ALLAH’IN KURAN’DA VERDİĞİ HAKLAR-2
“Kıyamet gününde, Biz bundan habersizdik demeyesiniz diye” ayetinde ki, bu emri, Allah, insan ruhunu tevhit inancına doğru programlamış olduğunu daha bu dünyada insana hatırlatarak ve insanoğlunun, tevhit inancından haberi olmadığını Kıyamet günü söyleme ihtimalini bilerek, Allah, insanı kendi öz benliğine şahit tutarak, kendisini Allah’ın varlığına ve birliğine tanıklık ettirerek, böyle bir mazeretin geçersiz olacağını, Biz bundan habersizdik diyemeyeceklerini, Kitap, Peygamber ve akıl vererek, bedene Ruh vererek donatıp uyarıyı yapmıştır. 13/ Rad 20. “Onlar Allah’ın ahdini yerine getirenler ve verdikleri sözü bozmayanlardır.” 7/ Araf 162. Fakat onlardan zalim olanlar, sözü kendilerine söylenenden başkasıyla değiştirdiler. Biz de zulüm etmelerinden ötürü üzerlerine gökten bir azap gönderdik.” Allah’ın emrini başka bir emirle, O’nun sözünü başka bir sözle değiştirmek Allah’a ihanettir. Sözü değiştirmek Allah’ın hukukunu, hakkını değiştirmektir.

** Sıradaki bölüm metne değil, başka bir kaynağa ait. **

/-- Settles O28 (R98), by induction on the number of steps: the contract gives the first step, and
still holds for the rest. -/
theorem keptContractNeverStops : Obligations.KeptContractNeverStops := by
  unfold Obligations.KeptContractNeverStops
  intro n
  induction n with
  | zero => exact fun s _ => ⟨s, run_zero s, rfl⟩
  | succ n ih =>
    intro s hs
    obtain ⟨u, hu⟩ := hs.exists_step_eq_next
    obtain ⟨t, hrun, hpending⟩ := ih u (hs.of_step hu)
    refine ⟨t, (run_succ_of_next n hu).trans hrun, ?_⟩
    rw [hpending, step_next_pending hu, List.drop_tail]

end Sys2Proof.Machine
end

section
/-! The reset event in a run (R105, R106): it leaves what `CLR` leaves, so the words before it are
gone. -/

namespace Sys2Proof.Machine

/-- A step at an edge with reset asserted is the reset (R105). -/
theorem step_eq_applyReset_of_rst {s : State} {e : PortEdge} {es : List PortEdge}
    (h : s.pending = e :: es) (hr : e.rst = true) :
    step s = .next (s.withPending es).applyReset :=
  (step_of_cons h).trans (deliver_of_rst _ hr)

/-- The reset event and `CLR` have the same effect (R105). -/
theorem exec_clr_eq_applyReset (s : State) : exec .clr s = .next s.applyReset := rfl

/-- Settles O2 (R105): the step is the reset of the state with its edge gone by, and so is `CLR`. -/
theorem resetEventWritesZeroLikeClr : Obligations.ResetEventWritesZeroLikeClr := by
  unfold Obligations.ResetEventWritesZeroLikeClr
  intro s e es hp hr
  have hstep := step_eq_applyReset_of_rst hp hr
  exact ⟨hstep, hstep.trans (exec_clr_eq_applyReset _).symm⟩

theorem step_of_accepted_word (w : Word) (a : Acc) (es : List PortEdge) (out : List Acc) :
    step ⟨a, acceptedEdge (encode (.word w)) :: es, out⟩ = .next ⟨wordStep a w, es, out⟩ :=
  (step_of_acceptedEdge_encode rfl).trans (exec_word w ⟨a, es, out⟩)

theorem step_of_accepted_rd (a : Acc) (es : List PortEdge) (out : List Acc) :
    step ⟨a, acceptedEdge (encode .rd) :: es, out⟩ = .next ⟨a, es, out ++ [a]⟩ :=
  (step_of_acceptedEdge_encode rfl).trans (exec_rd ⟨a, es, out⟩)

/-- Accepted words are absorbed one per step, whatever edges follow them. -/
theorem run_accepted_words (ws : List Word) (a : Acc) (es : List PortEdge) (out : List Acc) :
    Host.Core.run Sys2Proof.core ws.length
        ⟨a, ws.map (fun w => acceptedEdge (encode (.word w))) ++ es, out⟩ =
      .next ⟨absorb a ws, es, out⟩ := by
  induction ws generalizing a with
  | nil => exact run_zero _
  | cons w ws ih =>
    exact (run_succ_of_next _ (step_of_accepted_word w a _ out)).trans (ih (wordStep a w))

/-- Accepted words and an `RD` after them give the fold of the words from the accumulator. -/
theorem run_accepted_words_rd (ws : List Word) (a : Acc) (es : List PortEdge) (out : List Acc) :
    Host.Core.run Sys2Proof.core (ws.length + 1)
        ⟨a, ws.map (fun w => acceptedEdge (encode (.word w))) ++ acceptedEdge (encode .rd) :: es,
          out⟩ =
      .next ⟨absorb a ws, es, out ++ [absorb a ws]⟩ := by
  rw [run_add_of_next 1 (run_accepted_words ws a _ out)]
  exact run_succ_of_next 0 (step_of_accepted_rd _ es out)

/-- Settles O4 (R106): the words before the reset end in some `ACC`, the reset edge writes zero over
it, and the words after it are folded from there. -/
theorem resetMidTransactionDiscardsWords : Obligations.ResetMidTransactionDiscardsWords := by
  unfold Obligations.ResetMidTransactionDiscardsWords
  intro s xs ys valid ready cmd
  rw [Nat.add_assoc, run_add_of_next _ (run_accepted_words xs s.acc _ s.results), Nat.add_comm 1,
    run_succ_of_next _ (step_of_rst _ _ _ valid ready cmd)]
  exact run_accepted_words_rd ys Config.accReset s.pending s.results

end Sys2Proof.Machine
end

section
/-! The stops of a step and the events that change `ACC` (60_exceptions.md sections 1 and 2). -/

namespace Sys2Proof.Machine

/-- A reserved word that is presented stops the edge, accepted or not. -/
theorem exists_deliver_eq_refused {e : PortEdge} (s : State) (hr : e.rst = false)
    (hv : e.cmdValid = true) (hx : IsReservedWord e.cmd) :
    ∃ why, deliver e s = .refused (.reservedCommand why) := by
  obtain ⟨why, hwhy⟩ := (decode_eq_error_iff e.cmd).2 hx
  exact ⟨why, by simp [deliver, hr, hv, hwhy]⟩

/-- The next edge presents a reserved word with reset not asserted. -/
def State.PresentsReserved (s : State) : Prop :=
  ∃ e es, s.pending = e :: es ∧ e.rst = false ∧ e.cmdValid = true ∧ IsReservedWord e.cmd
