-- ==== Sys2Proof/Machine/State.lean ====
section
/-! DEFINITION. The state of the YK24: every register, queue, buffer, table, counter, mode and pin that the spec gives the
block, as plain data, the reasons a step can stop, and the state after reset. -/
namespace Sys2Proof.Machine

/-! ### Aiding that the device holds and parks (04, 16 R613) -/

/-- Orbits held for one satellite: an ephemeris or an almanac, with the time (GPS ms) it refers to. -/
structure OrbitRec where
  sv : Nat
  almanac : Bool
  refMs : Nat
  /-- Milliseconds after the reference time for which an ephemeris is valid (04 R158), and the orbit's elements. -/
  fitMs : Nat
  elems : List Int
deriving DecidableEq, Repr

/-- A quantity with its 1 sigma. -/
structure Estimate where
  value : List Int
  sd : Nat
deriving DecidableEq, Repr

/-- The UTC parameters (08 R328): GPS time minus UTC in seconds, the announced change (0 none, 1 insertion, 2 deletion), and the GPS millisecond at
which the second after it begins. -/
structure UtcParams where
  leap : Nat
  change : Nat
  endMs : Nat
deriving DecidableEq, Repr

/-- What a parked copy holds, and what the device itself holds for parking (16 R613). -/
structure AidStore where
  orbits : List OrbitRec
  utc : Option UtcParams
  pos : Option Estimate
  /-- Position and velocity (mm/s) of the current solution, while there is one, and the position restored at the start (04 R157); they are not
  parked. -/
  own : Option Estimate
  vel : Option Estimate
  rest : Option Estimate
  osc : Option Estimate
deriving DecidableEq, Repr

/-! ### Islands, profile and envelope (01) -/

/-- The island masks that PWR_ISLANDS reports (01 R30): on or powering up, and power-up completed. -/
structure Islands where
  powered : Nat
  ready : Nat
deriving DecidableEq, Repr

/-- The envelope in the layout of PRF_CUSTOM (01 R48); masks are numbers of one bit per aperture, core or bank. -/
structure Envelope where
  base : Nat
  link : Bool
  channels : Nat
  aprMask : Nat
  measRate : Nat
  tulRate : Nat
  tulGroups : Nat
  duty : Nat
  krnMask : Nat
  bankMask : Nat
  iqSlices : Nat
  outBudget : Nat
deriving DecidableEq, Repr

/-- The selected profile (01 R43, R47 to R49). -/
structure Profile where
  sel : Nat
  custom : Bool
  env : Envelope
deriving DecidableEq, Repr

/-! ### Ecsol and the host ports (02, 12) -/

/-- One packet in an output queue (02 R74, 12 R463). -/
structure QItem where
  /-- 0 = a reply, 1 and 2 = the class of a message. -/
  cls : Nat
  bytes : List Byte
  /-- How many of its bytes have left the port. -/
  sent : Nat
deriving DecidableEq, Repr

/-- One entry of a port's reply cache (02 R75). -/
structure CacheEntry where
  seq : Nat
  opcode : Nat
  crc : Nat
  reply : List Byte
  ok : Bool
deriving DecidableEq, Repr

/-- The state of one host port. -/
structure PortState where
  /-- What has been received and not yet scanned, in order: bytes, and idle gaps of at least 1 ms (none). A candidate packet under
  assembly stands at its head; a complete packet waits there while the port takes no new command (02 R59 to R62; 12 R463). -/
  asm : List (Option Byte)
  /-- The next byte follows a completed packet or an idle gap of at least 1 ms (02 R62). -/
  fresh : Bool
  framing : Nat
  msgSeq : Nat
  /-- The last 8 replies, oldest first (02 R75, R78). -/
  cache : List CacheEntry
  outq : List QItem
  drops : Nat
  /-- The first class 1 discard since the error log was last emptied makes an entry (12 R463). -/
  dropArmed : Bool
deriving DecidableEq, Repr

/-- Why a command was accepted and is not yet replied to. -/
inductive HoldReason where
  | selfTest (block : Nat)   -- behind a slice with 100 us or less of test left (17 R621)
  | linkCal                  -- LNK_SEND behind a full calibration (10 R412)
  | behind                   -- behind an earlier command that is held: one queue, in the order of receipt (02 R68)
deriving DecidableEq, Repr

/-- A command past step 9 that waits. -/
structure HeldCmd where
  opcode : Nat
  pkt : Packet
  why : HoldReason
  /-- Its reply is discarded, because the PCIe function was reset after it was taken (12 R482, R493). -/
  mute : Bool
deriving DecidableEq, Repr

/-- The sequence windows in which every command is answered BAD_STATE (02 R667). -/
inductive SeqWindow where
  | none | stop | restart | security
deriving DecidableEq, Repr

/-- The route of one message ID (12 R487). -/
structure Route where
  ports : Nat
  ring : Nat
  decim : Nat
  instMask : Nat
deriving DecidableEq, Repr

/-- The command engine and message delivery. -/
structure Ecsol where
  ports : Tab PortState
  held : List HeldCmd
  window : SeqWindow
  routes : Tab Route
  filters : Tab Nat
  /-- OUT_FILTER settings that apply from the next epoch (12 R489). -/
  filtersNext : Tab (Option Nat)
  /-- Rate index of each UART in the table of supported rates; none = undetected (12 R470). -/
  uartRate : Tab (Option Nat)
  /-- The rate a UART had before its last break, in baud (12 R471). -/
  uartFormer : Tab (Option Nat)
  /-- What the port of the last read row drove to the host. -/
  bus : List Byte
  /-- Data bytes that the last Muslin write acknowledged (12 R474). -/
  acked : Nat
deriving DecidableEq, Repr

/-- One output ring of the PCIe endpoint (12 R476 to R480). -/
structure Ring where
  baseLo : Nat
  baseHi : Nat
  size : Nat
  modUs : Nat
  modBytes : Nat
  wr : Nat
  rd : Nat
  drops : Nat
  fault : Bool
  full : Bool
  /-- Staged packets, not yet written by DMA. -/
  outq : List QItem
  /-- Bytes written since RING_DATA was last set, and whether an entry is unsignalled. -/
  unsignalled : Nat
  waiting : Bool
deriving DecidableEq, Repr

/-- The PCIe endpoint (12 R475 to R484). -/
structure Pcie where
  link : Option PcieLink
  /-- The function is in D0 and out of reset. -/
  cmdEn : Bool
  ringEn : Nat
  head : Nat
  tail : Nat
  irqStatus : Nat
  irqMask : Nat
  framing : Nat
  rings : Tab Ring
  /-- Bytes of the eight command slots, 6 KiB each. -/
  slots : Tab Byte
  msixTable : Tab Byte
  msixPending : Nat
  /-- Messages sent per MSI-X vector since reset. -/
  msixSent : Tab Nat
  /-- The DMA writes of the entry written last, in their order: host address and bytes (12 R479). -/
  dma : List (Nat × List Byte)
  /-- What the last BAR read returned as poisoned (EP), and whether the last request was an Unsupported Request. -/
  ep : Bool
  ur : Bool
deriving DecidableEq, Repr

/-! ### Security, error log, power (02, 16, 17) -/

/-- A key slot (02 before R84): state 0 empty, 1 active, 2 retired; key and high-water mark in MRAM. -/
structure KeySlot where
  state : Nat
  key : List Byte
  highWater : Nat
  failures : Nat
  /-- The time count (ms) at which the lock ends, while locked (02 R97). -/
  lockUntil : Option Nat
deriving DecidableEq, Repr

/-- The five life-cycle states (17 R629). -/
inductive LifeCycle where
  | blank | manufacture | provisioned | deployed | returned
deriving DecidableEq, Repr

/-- What an accepted security sequence still has to do (17 R632, R636). -/
structure SecOp where
  /-- true = SEC_ZEROIZE. -/
  zeroize : Bool
  erase : Bool
  scope : Nat
  /-- The state to burn, when step 3 applies. -/
  burn : Option LifeCycle
  erased : Bool
  /-- The time (ms) at which step 4 was committed, once it was. -/
  doneMs : Option Nat
deriving DecidableEq, Repr

/-- An error-log entry (17 R639). -/
structure LogEntry where
  code : Nat
  sev : Nat
  cls : Nat
  inst : Nat
  count : Nat
  reset : Nat
  first : Nat
  last : Nat
  /-- A coalesced occurrence has not been reported yet, and the time (ms) of the entry's last MSG_ERROR since the start (17 R643). -/
  unreported : Bool
  sentMs : Option Nat
deriving DecidableEq, Repr

/-- The error log (17 R639 to R645). -/
structure ErrLog where
  entries : List LogEntry
  overflow : Option LogEntry
  dropped : Nat
  displaced : Nat
  kept : Bool
deriving DecidableEq, Repr

/-- Security and life cycle. -/
structure Security where
  slots : Tab KeySlot
  life : LifeCycle
  op : Option SecOp
  /-- The working key registers hold keys (17 R633). -/
  workKeys : Bool
deriving DecidableEq, Repr

/-- Off, Run or Stop (16 R592). -/
inductive PowerMode where
  | off | run | stop
deriving DecidableEq, Repr

/-- A stop or restart sequence in progress (16 R602, R615). -/
structure StopSeq where
  restart : Bool
  /-- The port that carries the reply and the SEQ that names it, when one was sent. -/
  reply : Option (HostPort × Nat)
  /-- The time (ms) of decision D. -/
  atMs : Nat
deriving DecidableEq, Repr

/-- The wake configuration (16 R595, R596). -/
structure WakeCfg where
  addr : Nat
  sources : Nat
  timekeep : Bool
  rtcPpm : Nat
  alarmS : Nat
deriving DecidableEq, Repr

/-- One parked copy in MRAM (16 R613). -/
structure Parked where
  valid : Bool
  seqNo : Nat
  /-- GPS time at parking, in ms, where it was known. -/
  gpsMs : Option Int
  content : AidStore
deriving DecidableEq, Repr

/-- Power states, wake, resets (16). -/
structure Power where
  mode : PowerMode
  pwrEn : Bool
  inReset : Bool
  fwReady : Bool
  /-- The firmware processors are held in retention between bursts (01 R13). -/
  retention : Bool
  seq : Option StopSeq
  wake : WakeCfg
  /-- The address the Muslin port answers to, while a new one waits for its queue to empty (16 R595). -/
  muslinAddr : Nat
  armed : Bool
  latched : Nat
  /-- Time count: valid, value in ms since the GPS origin, 1 sigma at the last load in us, ms since that load (16 R599). -/
  tcValid : Bool
  tcGpsMs : Nat
  tcSdUs : Nat
  tcSinceMs : Nat
  stopS : Nat
  cause : Nat
  detail : Nat
  resets : Nat
  parked0 : Parked
  parked1 : Parked
  restored : Bool
  parkedInvalid : Bool
  /-- A parked-aiding write of a stop or restart is in progress (16 R602 step 5). -/
  parkPending : Bool
  /-- Message commits are discarded: from D to the epoch after an abandonment (16 R602, R604). -/
  muted : Bool
  /-- FW_READY came at this millisecond of the device's time: UPTIME_MS counts from it (17 R647). -/
  readyMs : Nat
deriving DecidableEq, Repr

/-! ### Rates in force (07 R282, R295) -/

/-- RATE_HZ, TUL_DIV and PVT_DIV in force: the rates that routes and budgets use (12 R485). -/
structure Rates where
  rateHz : Nat
  tulDiv : Nat
  pvtDiv : Nat
deriving DecidableEq, Repr

/-! ### Apertures (03) -/

/-- A raw IQ stream of one slice (03 R139 to R142). -/
structure IqStream where
  format : Nat
  /-- Blocks left; none = until stopped. -/
  left : Option Nat
  block : Nat
  lost : Bool
  stopping : Bool
  /-- The stream has begun: the first epoch after the reply has passed. -/
  started : Bool
  epochMs : Nat
  offset : Nat
  /-- The samples of the block in progress, as they crossed the slice bus, up to 4000 (03 R140). -/
  buf : List (BitVec 6 × BitVec 6)
  /-- AGC_GAIN at the block's first sample, and its FLAGS bits 3:0. -/
  gain0 : Nat
  blanked : Bool
  parity : Bool
  gainMoved : Bool
  notchMoved : Bool
deriving DecidableEq, Repr

/-- One notch filter (03 R116 to R121). -/
structure Notch where
  mode : Nat
  freq : Int
  width : Nat
  depth : Nat
  rateK : Nat
  thresh : Nat
  engaged : Bool
  /-- The frequency estimate, 2^-16 Hz from the slice centre: the step of an update is 2^-RATE_K (03 R117). -/
  est : Int
  /-- The line that an adaptive notch takes in the last unit: its frequency in Hz and its level in 0.1 dB (03 R117, R118). -/
  line : Option (Int × Int)
  /-- Slice samples for which the line has stayed more than 3 dB below THRESH. -/
  lowFor : Nat
  /-- Slice samples of the 16 us ramp that are on: 0 = the notch passes its input unchanged. -/
  ramp : Nat
  /-- The filter's resonator, I and Q in 2^-16 of the 16-bit word. -/
  mem : Int × Int
deriving DecidableEq, Repr

/-- The AGC and indicator settings of one slice (03 R130). -/
structure SliceCfg where
  agcMode : Nat
  agcTarget : Nat
  agcTc : Nat
  jiAlert : Nat
  fixedGain : Int
  /-- NOISE_REF in 0.25 dBFS units; none = to be learnt. -/
  noiseRef : Option Int
deriving DecidableEq, Repr

/-- A sample of the downconversion: 16-bit I and Q, and whether it is computed from blanked input (03 R111, R114). -/
structure DdcSample where
  i : BitVec 16
  q : BitVec 16
  tainted : Bool
deriving DecidableEq, Repr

Allah’ın emrine göre tek Allah’a, şirksiz, aracısız inanılması gerekirken, Allah’ın bu hakkını değiştirip, yerine Emevi, Abbasi ve diğer milletlerin görüşünü koymak, Allah’ın emrini başka bir sözle değiştirmektir. Allah, Kuran da, geçmiş milletlerin yaptığı bu şirk düşüncesini bize haber vererek böyle bir hataya düşmemizi önlemek için ve bundan haberimiz yoktu diyemeyeceğiz. Allah’ın İlahi sözünü başka bir söz ve düşünceyle değiştirmek zulmün en büyüğüdür. Bu zulüm gökten bir bela, bir afet gelmesine neden olmaktadır. Mesela dengesiz yağışlar veya sıcaklık, soğukluk gibi, ağaçların soğuk alıp meyve verememesi gibi. Mevsimlerin değişmesinde insanların rolü çok büyüktür, yanlış, kimyasal, sanayi atıklarının atılması, çeşitli gazların doğaya salınması, ağaçları, hayvanların dengesiz kesilip yakılması, doğal dengeyi bozmak, insanın elinde olan ve bilinçsiz işlerden kaynaklanan kanun ve hukuk tanımamaktır.